**Work instruction:**
Among the lines of the records, find all that carry the word "from" and copy them.

---------- Provided data ----------

-- ==== Sys2Proof/Machine/RegMap.lean ====
section
/-! DEFINITION. The register tables of the spec as data: for each page its registers (offset, repetition, access, writable
bits, reset value), and the fields, events and counters by the names the spec gives them. Written from the register and
field tables of the page chapters (R36, R54, R56, R57, R80, R83, R108 to R112, R134, R136, R164 to R169, R185, R209, R211,
R213, R243, R245, R246, R281 to R283, R297, R299, R323, R324, R339, R340, R355, R356, R380, R399, R414, R425, R426). -/
namespace Sys2Proof.Machine

open Sys2Proof

/-- The access types of R38. -/
inductive Acc where
  | ro | rw | rws | w1c | w1s | wo
  deriving DecidableEq, Repr

/-- One row of a register table: `count` registers, `stride` bytes apart, from `off` on. -/
structure RegRow where
  off : Nat
  stride : Nat
  count : Nat
  acc : Acc
  mask : Nat
  reset : Nat
  deriving DecidableEq, Repr

/-- One field of a register: its register's offset, its lowest bit, its width, whether the register is staged (RWS). -/
structure Fld where
  off : Nat
  lo : Nat
  width : Nat
  rws : Bool := false
  deriving DecidableEq, Repr

/-- The same field of the `i`-th of registers `stride` bytes apart. -/
def Fld.idx (f : Fld) (stride i : Nat) : Fld := { f with off := f.off + stride * i }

----------

**Answer:**
bits, reset value), and the fields, events and counters by the names the spec gives them. Written from the register and
/-- One row of a register table: `count` registers, `stride` bytes apart, from `off` on. -/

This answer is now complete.